If the pair needed a confidence boost to open their own restaurant, surely Master notching up a chef hat a mere month after opening did the trick.
They met Rosenstrauss at Master and, despite more legal hurdles that almost killed off the idea, Burger Head was born at Penrith in January 2017, followed by food trucks at Bella Vista and Strathfield, where they are still regular features.
The menu has six burgers and is uncomplicated but enticing. Classic cheeseburgers, Angus beef, southern fried chicken and the vegetarian Mike Tyson (smoked, pulled barbecue mushrooms with crispy kale and slaw) are staples.

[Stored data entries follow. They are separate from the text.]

-- ==== Sys2Proof/Machine/Siphon.lean ====
section
/-!
DEFINITION. Background siphon channels and the service of faults by the firmware (R157, R164 to R171).
-/
set_option autoImplicit false

namespace Sys2Proof.Machine

/-- A siphon channel by its index (Table SQ-5): well [3:0], siphon [4], channel [7:5]. -/
def sphIndex (w s ch : Nat) : Nat := w + 16 * s + 32 * ch
def sphWell (k : Nat) : Nat := k % 16
def sphReq (k : Nat) : Requester := .siphonCh (k % 16) (k / 16 % 2) (k / 32 % 8)

def Dev.sphMod (d : Dev) (k : Nat) (f : Siphon → Siphon) : Dev := d.memMod (fun m => { m with siphons := tadj m.siphons k f })
def Dev.sphEnd (d : Dev) (k : Nat) : Dev := d.memMod (fun m => { m with siphons := terase m.siphons k })

/-- A descriptor (R166, Table ME-8). -/
structure SphDesc where
  src : Nat
  dst : Nat
  width : Nat
  lines : Nat
  sstr : Int
  dstr : Int
  flags : Nat
  next : Nat
  deriving DecidableEq, Repr

def parseDesc (b : List Byte) : SphDesc :=
  { src := field b 0 8, dst := field b 8 8, width := field b 0x10 4, lines := field b 0x14 4,
    sstr := sext 32 (field b 0x18 4), dstr := sext 32 (field b 0x1C 4), flags := field b 0x20 4, next := field b 0x30 8 }

/-- Address of byte o of the stream on one side; addresses wrap at 48 bits. -/
def lineAddr (base : Nat) (stride : Int) (width o : Nat) : Nat :=
  (((base : Int) + (o / width : Nat) * stride + (o % width : Nat)) % (2 ^ 48 : Int)).toNat

def SphDesc.total (q : SphDesc) : Nat := q.width * q.lines
def SphDesc.srcAt (q : SphDesc) (o : Nat) : Nat := lineAddr q.src q.sstr q.width o
def SphDesc.dstAt (q : SphDesc) (o : Nat) : Nat := lineAddr q.dst q.dstr q.width o
def SphDesc.srcCistern (q : SphDesc) : Bool := bit q.flags 0
def SphDesc.dstCistern (q : SphDesc) : Bool := bit q.flags 1

/-- The ends of the lines of one side. -/
def sideOk (base : Nat) (stride : Int) (width lines : Nat) : Bool :=
  let ends : List Int := [base, (base : Int) + ((lines - 1 : Nat) : Int) * stride]
  ends.all (fun e => 0 ≤ e && e + width ≤ cisternLimit)

/-- The ranges of Table ME-8. The cistern window of a channel is the area that graphs may use: the spec names no other. -/
def descOkSph (b : List Byte) : Bool :=
  let q := parseDesc b
  q.width % 4 == 0 && 4 ≤ q.width && q.width ≤ 16777216 && 1 ≤ q.lines && q.lines ≤ 65536
    && q.sstr % 4 == 0 && q.dstr % 4 == 0 && q.flags < 16 && allZero b 0x2B 5 && allZero b 0x38 8
    && (!q.srcCistern || sideOk q.src q.sstr q.width q.lines) && (!q.dstCistern || sideOk q.dst q.dstr q.width q.lines)

/-- Offsets of the stream in one 256-byte unit. -/
def SphDesc.unit (q : SphDesc) (u : Nat) : List Nat := ((List.range 256).map (256 * u + ·)).filter (· < q.total)

/-- The first fault of a unit: address, subcause, write. -/
def Dev.unitFault (d : Dev) (q : SphDesc) (asid u : Nat) : Option (Nat × Nat × Bool) :=
  let side := fun (cis write : Bool) (addr : Nat → Nat) =>
    if cis then none else (q.unit u).findSome? (fun o => match d.xlat false asid (addr o) write with
      | .error s => some (addr o, s, write) | .ok _ => none)
  (side q.srcCistern false q.srcAt).orElse (fun _ => side q.dstCistern true q.dstAt)

/-- Copy one unit of a channel; poison travels with the data, and a cistern destination receives zeros for it (R170). The answer
is the physical address of the first poisoned burst read. -/
def Dev.copyUnit (d : Dev) (q : SphDesc) (k asid u : Nat) : Dev × Option Nat :=
  let w := sphWell k
  let offs := q.unit u
  let cells := offs.map (fun o =>
    let a := q.srcAt o
    if q.srcCistern then (o, mget (d.well w).cistern a, none)
    else (o, d.vbyte asid a, (d.phys asid a).filter d.poisoned))
  let seen := (cells.findSome? (·.2.2)).map (· / 64 * 64)
  if q.dstCistern then
    (cells.foldl (fun d c => d.wellMod w (fun x => { x with
      cistern := mput x.cistern (q.dstAt c.1) (if c.2.2.isSome then 0 else c.2.1) })) d, seen)
  else
    let d := (offs.map (fun o => (d.phys asid (q.dstAt o)).map (· / 64 * 64))).eraseDups.foldl (fun d b => match b with
      | some pa => d.badPhys (sphReq k) pa | none => d) d
    let d := cells.foldl (fun d c => match d.phys asid (q.dstAt c.1) with | some pa => d.physPut pa c.2.1 | none => d) d
    -- whole bursts lose their poison bit; bursts that received poisoned data take it
    let d := offs.foldl (fun d o =>
      if q.dstAt o % 64 == 0 && offs.contains (o + 63) && o / q.width == (o + 63) / q.width then
        (match d.phys asid (q.dstAt o) with | some pa => d.setPoison (pa / 64) false | none => d) else d) d
    (cells.foldl (fun d c => if c.2.2.isSome then (match d.phys asid (q.dstAt c.1) with | some pa => d.setPoison (pa / 64) true | none => d) else d) d, seen)

/-- Write PROGRESS, STATUS and PROGRESS_HI into the current descriptor of a channel (R167). -/
def Dev.writeProgress (d : Dev) (k : Nat) (s : Siphon) (status : Nat) : Dev :=
  d.vwrite (sphReq k) s.asid (s.desc + 0x24) (le 4 s.progress ++ le 2 status ++ le 1 (s.progress / 2 ^ 32))

/-- Stop commands of a channel complete. -/
def Dev.sphStops (d : Dev) (k : Nat) (seqs : List Nat) (notes : Nat) (lst : List Byte) : Dev :=
  seqs.foldl (fun d q => d.finish q { dw0 := allOnes32, dg0 := allOnes64, dg1 := k, notes := notes, list := lst }) d

/-- A background channel suspends on a translation fault: the report, the progress and a service request (R168). -/
def Dev.sphSuspend (d : Dev) (k : Nat) (s : Siphon) (f : Nat × Nat × Bool) : Dev :=
  let d := d.xlatFault (sphReq k) false f.2.2 s.asid f.1 f.2.1 s.progress
  (d.writeProgress k s 2).sphMod k (fun s => { s with suspended := true })

/-! ## The schedule of a siphon (R164, R165) -/

/-- The current descriptor of a channel, where it can be fetched and keeps the ranges of Table ME-8. -/
def Dev.sphDesc (d : Dev) (s : Siphon) : Option SphDesc :=
  if (d.rangeFault false s.asid s.desc 64 false).isSome || s.desc % 64 ≠ 0 then none
  else
    let b := d.vread s.asid s.desc 64
    if descOkSph b then some (parseDesc b) else none

/-- Some access of a unit has no translation at hand and an invalidation of its page is in progress: it waits for the point
(R154). -/
def Dev.unitWaits (d : Dev) (q : SphDesc) (k asid u : Nat) : Bool :=
  let side := fun (cis : Bool) (addr : Nat → Nat) => !cis && (q.unit u).any (fun o =>
    !d.cached (sphReq k).cache asid (addr o) && d.mem.waits.any (fun w => w.asid == asid && overlap w.va w.len (addr o) 1))
  side q.srcCistern q.srcAt || side q.dstCistern q.dstAt

/-- A channel has a unit to move now. -/
def Dev.sphReady (d : Dev) (k : Nat) : Bool :=
  match tget d.mem.siphons k with
  | none => false
  | some s => !s.suspended && (match d.sphDesc s with
    | some q => decide (256 * s.progress < q.total) && !d.unitWaits q k s.asid s.progress
    | none => false)

/-- The channel that a siphon (well + 16 × siphon) serves next: one of the highest priority, whose turn of 4 KiB goes on, or the
next one of that priority (R164). -/
def Dev.sphNext (d : Dev) (j : Nat) : Option Nat :=
  let prio := fun c => match tget d.mem.siphons (j + 32 * c) with | some s => s.prio | none => 4
  let ready := (List.range 8).filter (fun c => d.sphReady (j + 32 * c))
  let best := ready.filter (fun c => ready.all (fun e => prio c ≤ prio e))
  let (last, left) := tgetD d.mem.sphTurn j (7, 0)
  if left ≠ 0 && best.contains last then some last else (best.find? (last < ·)).orElse (fun _ => best.head?)

/-- One unit of a channel: the walks that its addresses need fill the well's cache (R153), and it is copied, or the channel
suspends on its fault (R168). -/
def Dev.sphUnit (d : Dev) (k : Nat) : Dev :=
  match tget d.mem.siphons k with
  | none => d
  | some s => match d.sphDesc s with
    | none => d
    | some q => match d.unitFault q s.asid s.progress with
      | some f => d.sphSuspend k s f
      | none =>
        let fill := fun (cis : Bool) (addr : Nat → Nat) (d : Dev) => if cis then d else
          (q.unit s.progress).foldl (fun d o => d.fillCache (sphReq k).cache s.asid (addr o)) d
        let (d, bad) := ((fill q.srcCistern q.srcAt d) |> fill q.dstCistern q.dstAt).copyUnit q k s.asid s.progress
        let (last, left) := tgetD d.mem.sphTurn (k % 32) (7, 0)
        let left := if last = k / 32 && left ≠ 0 then left - 1 else 15
        (d.sphMod k (fun s => { s with progress := s.progress + 1, poison := s.poison.orElse (fun _ => bad) })).memMod (fun m => { m with
          sphTurn := tput m.sphTurn (k % 32) (k / 32, left) })

/-- A siphon moves units by its schedule: so many, and while `k`, where one is given, has one to move. -/
def Dev.sphRun (d : Dev) (j : Nat) (k : Option Nat) : Nat → Dev
  | 0 => d
  | fuel + 1 =>
    if k.any (fun k => !d.sphReady k) then d
    else match d.sphNext j with
      | none => d
      | some c => (d.sphUnit (j + 32 * c)).sphRun j k fuel

/-- Units that the channels of a siphon have still to move of their current descriptors. -/
def Dev.sphLeft (d : Dev) (j : Nat) : Nat :=
  ((List.range 8).map (fun c => match tget d.mem.siphons (j + 32 * c) with
    | some s => (match d.sphDesc s with | some q => (q.total + 255) / 256 - s.progress | none => 0)
    | none => 0)).sum

/-- A channel has moved the whole of its descriptor: PROGRESS and STATUS, the sump entry of poison that it met (R170), its event,
and the next descriptor or its end. -/
def Dev.sphDone (d : Dev) (k : Nat) (s : Siphon) (q : SphDesc) : Dev :=
  let st := if s.poison.isSome then 5 else 1
  let d := d.writeProgress k s st
  let d := match s.poison with
    | some pa => d.sumpWrite (sphReq k).place 6 1 2 0 (dramPayload pa (sphReq k) (d.channelAt pa))
    | none => d
  let d := if bit q.flags 2 then d.post 0x0D kSiphon k (sphReq k).place (le 8 s.desc ++ le 2 st) else d
  if !s.stops.isEmpty || q.next = 0 then (d.sphEnd k).sphStops k s.stops 0 []
  else d.sphMod k (fun s => { s with desc := q.next % 2 ^ 48, progress := 0, poison := none })

/-- SIPHON_DESCRIPTOR_DONE: the siphon works by its schedule until a channel has moved its current descriptor, or suspends on a
fault of it. Where an access waits for an invalidation point, the channel waits. -/
def siphonDescriptorDone (k : Nat) (d : Dev) : Dev :=
  match tget d.mem.siphons k with
  | none => d
  | some s =>
    if s.suspended then d
    else match d.rangeFault false s.asid s.desc 64 false with
      | some (va, sub) => (d.xlatFault (sphReq k) false false s.asid va sub 0).sphMod k (fun s => { s with suspended := true })
      | none => match d.sphDesc s with
        | none => ((d.writeProgress k s 4).sphEnd k).sphStops k s.stops 0 []
        | some q =>
          let d := d.sphRun (k % 32) (some k) (d.sphLeft (k % 32))
          match tget d.mem.siphons k with
          | none => d
          | some s => if s.suspended || 256 * s.progress < q.total then d else d.sphDone k s q

/-- SIPHON_RT_WORK: real-time work of siphon 0 of a well is due. After the units that background channels move up to the next
256-byte boundary, it pre-empts the channel whose turn it is, which writes its PROGRESS (R165, R167). -/
def siphonRtWork (w units : Nat) (d : Dev) : Dev :=
  match d.rtDrain w with
  | none => d
  | some (h, ci, k) =>
    let d := d.sphRun w none units
    let c := w + 32 * (tgetD d.mem.sphTurn w (7, 0)).1
    let d := match tget d.mem.siphons c with
      | some s => if s.suspended || s.progress = 0 then d else d.writeProgress c s 0
      | none => d
    d.drainSlot h ci k w

def startSiphon (seq : Nat) (d : Dev) : Dev :=
  d.runStart seq 0x94 (fun d c =>
    let k := c.w10 % 256
    let asid := bits c.w10 27 16
    if !d.mem.spaces.contains asid then d.fail seq stBadHandle
    else if c.va % 64 ≠ 0 then d.fail seq stBadParam
    else if (tget d.mem.siphons k).isSome then d.fail seq stBusy
    else
      let d := (d.startCmd seq).memMod (fun m => { m with siphons := tput m.siphons k { asid := asid, desc := c.va, prio := bits c.w10 9 8 } })
      (d.markCreated kSiphon k seq).okOther seq c 0)

/-- STOP_NOW of a channel: STATUS 0x0003, and the completion lists the descriptor and its PROGRESS (R171). -/
def Dev.sphStopNow (d : Dev) (k : Nat) (s : Siphon) (notes : Nat) (now : Option Nat) : Dev :=
  let lst := listEntry [s.desc, s.progress]
  let d := (d.writeProgress k s 3).sphEnd k
  let d := d.sphStops k s.stops notes (if notes = noteBoundaryTimeout then lst else [])
  match now with | some q => d.sphStops k [q] 0 lst | none => d

def stopSiphon (seq : Nat) (d : Dev) : Dev :=
  d.runStop seq kSiphon (fun d c =>
    let k := c.w11 % 256
    match tget d.mem.siphons k with
    | none => d.fail seq stBadHandle
    | some s =>
      let d := d.startCmd seq
      -- a stop that finds the channel suspended takes effect at once
      if c.stopNow || s.suspended then d.sphStopNow k s noteSuperseded (some seq)
      else d.sphMod k (fun s => { s with stops := s.stops ++ [seq] }))

/-- The descriptor was not finished in 100 ms (R171). -/
def Dev.siphonTimeout (d : Dev) (k : Nat) : Dev :=
  match tget d.mem.siphons k with
  | none => d
  | some s => if s.stops.isEmpty then d else d.sphStopNow k s noteBoundaryTimeout none

/-! ## FAULT_SERVICE (R92, R157, R168) -/

/-- The firmware serves the oldest suspended task of a pump: a NOT_PRESENT fault by backing the page; another service
request as the firmware decides, which is the command's operand; any other translation fault ends the task. -/
def Dev.serveTask (d : Dev) (c : Nat) (resume : Bool) : Dev :=
  match (d.core c).tasks.find? (fun e => e.2.st == .suspended) with
  | none => d
  | some (i, t) =>
    let r := (d.core c).saved t
    let cause := (r.crget 1).toNat
    let asid := (r.crget 0x10).toNat % 4096
    let tval := (r.crget 3).toNat + (r.crget 4).toNat % 65536 * 2 ^ 32
    let d := d.coresMod (fun k => { k with service := k.service.erase c })
    let put := fun (d : Dev) (st : TaskSt) => d.coreMod c (fun k => { k with tasks := tadj k.tasks i (fun t => { t with st := st }) })
    let finish := fun (d : Dev) => ((put d .ended).settleDrain t.graph).nextTask c
    let failed := fun (d : Dev) => finish (d.coreMod c (fun k => { k with tasks := tadj k.tasks i (fun t => { t with status := stTranslation }) }))
    if cause % 256 = excTranslation then
      if bits cause 23 16 = subNotPresent then
        match d.serviceFault asid tval with
        | some d => (put d .ready).nextTask c
        | none => if (d.pageOf asid tval).any (fun p => p.pa.isSome) then (put d .ready).nextTask c else failed d
      else failed d
    else if resume then (put d .ready).nextTask c
    else finish d

/-- The firmware serves a suspended siphon channel; what it cannot serve ends the channel with TRANSLATION. -/
def Dev.serveSiphon (d : Dev) (k : Nat) : Dev :=
  match tget d.mem.siphons k with
  | none => d
  | some s =>
    if !s.suspended then d else
      let fault := match d.rangeFault false s.asid s.desc 64 false with
        | some (va, sub) => some (va, sub, false)
        | none => d.unitFault (parseDesc (d.vread s.asid s.desc 64)) s.asid s.progress
      match fault with
      | none => d.sphMod k (fun s => { s with suspended := false })
      | some (va, sub, _) =>
        let stop := fun (d : Dev) => ((d.writeProgress k s 4).sphEnd k).sphStops k s.stops 0 []
        if sub ≠ subNotPresent then stop d
        else match d.serviceFault s.asid va with
          | some d => d.sphMod k (fun s => { s with suspended := false })
          | none => stop d

def faultService (r : Requester) (resume : Bool) (d : Dev) : Dev :=
  match r with
  | .pump c => d.serveTask c resume
  | .siphonCh w s ch => d.serveSiphon (sphIndex w s ch)
  | _ => d

end Sys2Proof.Machine
end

Specials include the Borat with haloumi, lamb and beetroot.
Along with Master and the Park Hyatt, the trio has worked at hatted restaurants Momofuku Seiobo, Ormeggio and Quay, and Deluca acknowledges it’s the meticulous skills honed in fine dining that set them up for success at Burger Head.
“It’s attention to detail and everything’s really done right,’’ he said.
“A lot of people are learning we make our own pickles and mince our own beef, we make our own sauce.
“The seasoning, the acidity, the way we cut the tomatoes and the way we cut the lettuce and the way we treat the bun. We always make sure it’s piping hot. It’s all these points of difference.
“It’s just a burger but it’s a level of dedication and training we drill into ourselves.’’
That includes sampling buns with too much salt, some with not enough of the seasoning so staff can learn about the ideal amount.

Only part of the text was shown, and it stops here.